#### The task:
Take the data from its first line. Print each line exactly until the line containing "(s.rd .lpcMask i).toNat)) x.addr" has been printed too.

#### Material for this task:
/-- The places that a read of a stored sector touches: its own, or the other seven of its stripe where it must be reconstructed (R273, R279). -/
def State.readPlaces (s : State) (t n : Nat) : List Place :=
  if t = 0 then [place0 n] else
  let (stripe, pos, c) := pos1 n
  match s.servedBy c stripe with
  | some x => [⟨x, 0, 64 * stripe⟩]
  | none => ((List.range 8).filter (fun i => i != pos)).filterMap (fun i => (s.servedBy (c - pos + i) stripe).map (fun x => ⟨x, 0, 64 * stripe⟩))

/-- The places that a write of a stored sector touches: its own and, in tier 1, its stripe's parity, whether the write covers the stripe or has to read it first; a position that is out of service is skipped (R278, R281).
Each command is one step, so the writes of one stripe are served in arrival order. -/
def State.writePlaces (s : State) (t n : Nat) : List Place :=
  if t = 0 then [place0 n] else
  let (stripe, pos, c) := pos1 n
  [c, c - pos + stripe % 8].filterMap (fun i => (s.servedBy i stripe).map (fun x => ⟨x, 0, 64 * stripe⟩))

/-- Channel sector number as a remap entry records it (R351). -/
def Place.sector (x : Place) : Nat := if 64 ≤ x.chan then (x.pch % 2) * 2 ^ 25 + x.addr / 64 else x.addr / 64

/-- PASR segment of a tier 1 sector (R289). -/
def pasrSeg (n : Nat) : Nat := ((n % 2 ^ 35) / 14) / 2 ^ 28 % 8

/-! Row-hammer counts (R291 to R293). -/

/-- Hashed bank bits of an address under four masks: BG in [3:2], BA in [1:0] (R275). -/
def hashBank (m : List Nat) (a : Nat) : Nat :=
  let b (i : Nat) := parity 64 (a &&& m.getD i 0)
  b 0 + 2 * b 1 + 4 * b 2 + 8 * b 3

/-- Row group of a place (R274, R291): key, and the location field of RH_LAST (R296). -/
def State.rowGroup (s : State) (x : Place) : Nat × Nat :=
  if 64 ≤ x.chan then
    let stack := (x.chan - 64) / 16
    let bank := hashBank ((List.range 4).map (fun i => (s.rd .hbcMask i).toNat)) x.addr
    let rg := x.addr / 2 ^ 14 / 64
    ((((64 + stack) * 32 + x.pch) * 16 + bank) * 8192 + rg, stack * 64 + x.pch * 512 + bank * 16384 + rg * 2 ^ 18)
  else
    let sub := x.addr / 64 % 4
    let rank := x.addr / 2 ^ 17 % 2
    let bank := hashBank ((List.range 4).map (fun i => (s.rd .lpcMask i).toNat)) x.addr
    let rg := x.addr / 2 ^ 18 / 64
    ((((x.chan * 4 + sub) * 2 + rank) * 16 + bank) * 8192 + rg, x.chan * 64 + sub * 4096 + rank * 2 ^ 14 + bank * 2 ^ 15 + rg * 2 ^ 19)

/-- Number of a place's controller: channel 0 to 33, or 64 + stack. -/
def Place.ctrl (x : Place) : Nat := if 64 ≤ x.chan then 64 + (x.chan - 64) / 16 else x.chan
/-- Row of a place (R274). -/
def Place.row (x : Place) : Nat := if 64 ≤ x.chan then x.addr / 2 ^ 14 else x.addr / 2 ^ 18

/-- A refresh, or a refresh management command, for a bank enters its controller's queue (R288, R293). -/
def State.refreshPush (s : State) (k bank : Nat) : State :=
  let r : CtrlReq := { refresh := true, bank := bank }
  { s with dram := { s.dram with queue := Store.set [] k (Store.get [] k s.dram.queue ++ [r]) s.dram.queue } }

/-- A crossing (R293): refresh management for the group's bank; throttle the leader on the controller; count; record. -/
def State.rhCrossing (s : State) (x : Place) (loc lead : Nat) : State :=
  let hb := decide (64 ≤ x.chan)
  let ctrl := x.ctrl
  let s := s.refreshPush ctrl ((s.rowGroup x).1 / 8192)
  let word := BitVec.ofNat 64 (lead + loc + s.us32 * 2 ^ 32)
  let s := { s with dram := { s.dram with throttle := (s.dram.throttle.filter (fun (t : Nat × Nat × Nat) => !(t.1 == ctrl && t.2.1 == lead))) ++ [(ctrl, lead, 2)] } }
  let part := if lead < 32 then some (lead % 16) else none
  if hb then
    ((((s.wrB .hbcSThrottle lead true ((x.chan - 64) / 16)).incEvt .hbcRhEvents).wr .hbcRhLast word)).event
      { reg := .hbcEvent, bit := 3, part := part, req := some lead, addr := x.addr, value := loc }
  else
    ((((s.wrB .lpcCThrottle lead true x.chan).incEvt .lpcRhEvents).wr .lpcRhLast word)).event
      { reg := .lpcEvent, bit := 3, part := part, req := some lead, addr := x.addr, value := loc }

/-- One activation of a place's row group by a requester (R292). -/
def State.activate (s : State) (req : Nat) (x : Place) : State :=
  let (k, loc) := s.rowGroup x
  let g := Store.get {} k s.dram.rh
  let c := min (g.cnt + 1) 65535
  let g' : RhGroup := if g.lead = req then { cnt := c, lead := req, lcnt := g.lcnt + 1 }
    else if g.lcnt = 0 then { cnt := c, lead := req, lcnt := 1 } else { cnt := c, lead := g.lead, lcnt := g.lcnt - 1 }
  let s := { s with dram := { s.dram with rh := Store.set {} k g' s.dram.rh } }
  let th := if 64 ≤ x.chan then s.rdF .hbcRhThresh 0 16 else s.rdF .lpcRhThresh 0 16
  if th ≤ c ∧ (c - th) % (th / 4) = 0 then s.rhCrossing x loc g'.lead else s

/-- The request of a controller's queue that is served next, and whether it is a row hit that passes an older request of its level (R498): refresh first, then level, then row hits, 16 of them in a row at most, then age. When a queue is served is the model's choice (DESIGN CHOICE, log 20). -/
def ctrlPick (hit : CtrlReq → Bool) (hits : Nat) (q : List CtrlReq) : Option (Nat × Bool) :=
  match q.findIdx? (·.refresh) with
  | some i => some (i, false)
  | none =>
    let top := q.foldl (fun a r => max a r.level) 0
    match q.findIdx? (fun r => r.level == top), q.findIdx? (fun r => r.level == top && hit r) with
    | some o, some r => if o < r ∧ hits < 16 then some (r, true) else some (o, false)
    | o, _ => o.map (fun i => (i, false))

/-- A throttled requester's activations on a controller are spaced at least RH_DELAY ns apart (R293). -/
def State.throttleWait (s : State) (k req : Nat) : State :=
  if !s.dram.throttle.any (fun t => t.1 == k && t.2.1 == req) then s else
  let key := 64 * k + req
  let d := if 64 ≤ k then s.rdF .hbcRhDelay 0 10 else s.rdF .lpcRhDelay 0 10
  let s := match Store.get none key s.dram.actAt with | none => s | some t => s.reach (t + d)
  { s with dram := { s.dram with actAt := Store.set none key (some s.time) s.dram.actAt } }

/-- A controller serves its queue (R288, R498): an access to a row that is not open activates it; a refresh closes its bank. -/
def State.ctrlServe (s : State) (k : Nat) : Nat → State
  | 0 => s
  | n + 1 =>
    let q := Store.get [] k s.dram.queue
    let opened (r : CtrlReq) : Bool := Store.get none r.bank s.dram.openRow == some r.row
    let hits := Store.get 0 k s.dram.rowHits
    match ctrlPick opened hits q with
    | none => s
    | some (i, pass) => match q[i]? with
      | none => s
      | some r =>
        let d : DramSt := { s.dram with queue := Store.set [] k (q.eraseIdx i) s.dram.queue, rowHits := Store.set 0 k (if pass then hits + 1 else 0) s.dram.rowHits }
        if r.refresh then ({ s with dram := { d with openRow := Store.set none r.bank none d.openRow, refAt := Store.set 0 r.bank s.time d.refAt } } : State).ctrlServe k n
        else
          let hit := opened r
          let s : State := { s with dram := { d with openRow := Store.set none r.bank (some r.row) d.openRow } }
          (if hit then s else (s.throttleWait k r.req).activate r.req r.place).ctrlServe k n

/-- A controller serves what stands in its queue, with the refreshes that this asks for; then its rows close (DESIGN CHOICE, log 20). -/
def State.ctrlDrain (s : State) (k : Nat) : State :=
  let s := s.ctrlServe k (2 * (Store.get [] k s.dram.queue).length)
  { s with dram := { s.dram with openRow := [], rowHits := [] } }

/-- A request enters its controller's queue, with the level in service (R498, R500). -/
def State.ctrlPush (s : State) (req : Nat) (x : Place) : State :=
  let (g, _) := s.rowGroup x
  let r : CtrlReq := { level := s.qos.level, req := req, bank := g / 8192, row := x.row, place := x }
  { s with dram := { s.dram with queue := Store.set [] x.ctrl (Store.get [] x.ctrl s.dram.queue ++ [r]) s.dram.queue } }

/-- A requester accesses places: they queue at their controllers, which serve them within the command (R292, R498). -/
def State.activateAll (s : State) (req : Nat) (l : List Place) : State :=
  let s := l.foldl (fun (s : State) x => s.ctrlPush req x) s
  ((l.map Place.ctrl).eraseDups).foldl (fun (s : State) k => s.ctrlDrain k) s
/-- The activations of reading sectors of a tier. -/
def State.activateReads (s : State) (req t : Nat) (l : List Nat) : State := if 2 ≤ t then s else s.activateAll req (l.flatMap (s.readPlaces t))
/-- The activations of writing sectors of a tier. -/
def State.activateWrites (s : State) (req t : Nat) (l : List Nat) : State := if 2 ≤ t then s else s.activateAll req (l.flatMap (s.writePlaces t))

/-! The remap store (R339). -/

/-- The remap entry that serves a channel sector. -/
def State.remapEntry (s : State) (x : Place) : Option Nat :=
  (List.range (s.rdF .eccChState 0 5 x.chan)).find? (fun i => let w := s.rd .eccChRemap x.chan i
    bit w 31 && decide (fld w 0 26 + fld w 58 5 * 2 ^ 26 = x.sector))
/-- A frame's data is written to sectors of tier 0 or 1: a remapped one goes to its store line. -/
def State.storeLines (s : State) (p f t : Nat) (sectors : List Nat) : State :=
  if 2 ≤ t then s else sectors.foldl (fun (s : State) n =>
    let x := s.place t n
    match s.remapEntry x with
    | none => s
    | some i => { s with dram := { s.dram with remapStore := Store.set none (16 * x.chan + i) (some (fkey p f)) s.dram.remapStore } }) s

/-! Room and placement of runs. -/

/-- Sectors that a hub half of a tier holds for runs: tier 0 (R27, R227), tier 1 (R227), tier 2 the array (R303). -/
def State.halfCap (s : State) (t : Nat) : Nat :=
  if t = 0 then (495 * 2 ^ 30 / 64) / 2 else if t = 1 then (3456 * 2 ^ 30 / 64) / 2 else (s.rd .carEffCap).toNat / 64

/-- The half of a tier that a run lies in. -/
def halfOf (t base : Nat) : Nat := if t = 0 then base / 2 ^ 32 else if t = 1 then base / 2 ^ 35 else 0

/-- Sectors of home runs and replicas in one half of a tier. -/
def State.halfUsed (s : State) (t h : Nat) : Nat :=
  s.tier.frames.foldl (fun a e =>
    let a := if e.2.home = t ∧ !e.2.reloc ∧ (t = 2 ∨ halfOf t e.2.base = h) then a + s.runLen e.2 else a
    if e.2.repl = some t ∧ halfOf t e.2.replBase = h then a + s.freshLen e.2 t else a) 0
  + s.tier.moves.foldl (fun a m => if m.running ∧ m.destTier = t ∧ (t = 2 ∨ halfOf t m.destBase = h)
      then a + m.destAllot.foldl (· + ·) 0 + tailSectors (s.strength t) else a) 0
  + s.tier.abandoned.foldl (fun a x => if x.1 = t ∧ halfOf t x.2.1 = h then a + x.2.2 else a) 0

/-- A half of a tier takes new runs: tier 0 without a DEGRADED or FAILED stack on the hub (R284), tier 1 without a FAILED group (R280), tier 2 with a writable array (R310). -/
def State.halfOpen (s : State) (t h : Nat) : Bool :=
  if t = 0 then (List.range 4).all (fun i => s.rdF .hbcStackState (4 * (4 * h + i)) 2 == 0)
  else if t = 1 then (List.range 2).all (fun i => s.rdF .lpcGroupState (4 * (2 * h + i)) 2 != 3)
  else decide (3 ≤ s.rdF .carArrayState 2 3) && !s.rdB .strStatus 5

#### Answer for this exercise:
/-- The places that a read of a stored sector touches: its own, or the other seven of its stripe where it must be reconstructed (R273, R279). -/
def State.readPlaces (s : State) (t n : Nat) : List Place :=
  if t = 0 then [place0 n] else
  let (stripe, pos, c) := pos1 n
  match s.servedBy c stripe with
  | some x => [⟨x, 0, 64 * stripe⟩]
  | none => ((List.range 8).filter (fun i => i != pos)).filterMap (fun i => (s.servedBy (c - pos + i) stripe).map (fun x => ⟨x, 0, 64 * stripe⟩))

/-- The places that a write of a stored sector touches: its own and, in tier 1, its stripe's parity, whether the write covers the stripe or has to read it first; a position that is out of service is skipped (R278, R281).
Each command is one step, so the writes of one stripe are served in arrival order. -/
def State.writePlaces (s : State) (t n : Nat) : List Place :=
  if t = 0 then [place0 n] else
  let (stripe, pos, c) := pos1 n
  [c, c - pos + stripe % 8].filterMap (fun i => (s.servedBy i stripe).map (fun x => ⟨x, 0, 64 * stripe⟩))

/-- Channel sector number as a remap entry records it (R351). -/
def Place.sector (x : Place) : Nat := if 64 ≤ x.chan then (x.pch % 2) * 2 ^ 25 + x.addr / 64 else x.addr / 64

/-- PASR segment of a tier 1 sector (R289). -/
def pasrSeg (n : Nat) : Nat := ((n % 2 ^ 35) / 14) / 2 ^ 28 % 8

/-! Row-hammer counts (R291 to R293). -/

/-- Hashed bank bits of an address under four masks: BG in [3:2], BA in [1:0] (R275). -/
def hashBank (m : List Nat) (a : Nat) : Nat :=
  let b (i : Nat) := parity 64 (a &&& m.getD i 0)
  b 0 + 2 * b 1 + 4 * b 2 + 8 * b 3

/-- Row group of a place (R274, R291): key, and the location field of RH_LAST (R296). -/
def State.rowGroup (s : State) (x : Place) : Nat × Nat :=
  if 64 ≤ x.chan then
    let stack := (x.chan - 64) / 16
    let bank := hashBank ((List.range 4).map (fun i => (s.rd .hbcMask i).toNat)) x.addr
    let rg := x.addr / 2 ^ 14 / 64
    ((((64 + stack) * 32 + x.pch) * 16 + bank) * 8192 + rg, stack * 64 + x.pch * 512 + bank * 16384 + rg * 2 ^ 18)
  else
    let sub := x.addr / 64 % 4
    let rank := x.addr / 2 ^ 17 % 2
    let bank := hashBank ((List.range 4).map (fun i => (s.rd .lpcMask i).toNat)) x.addr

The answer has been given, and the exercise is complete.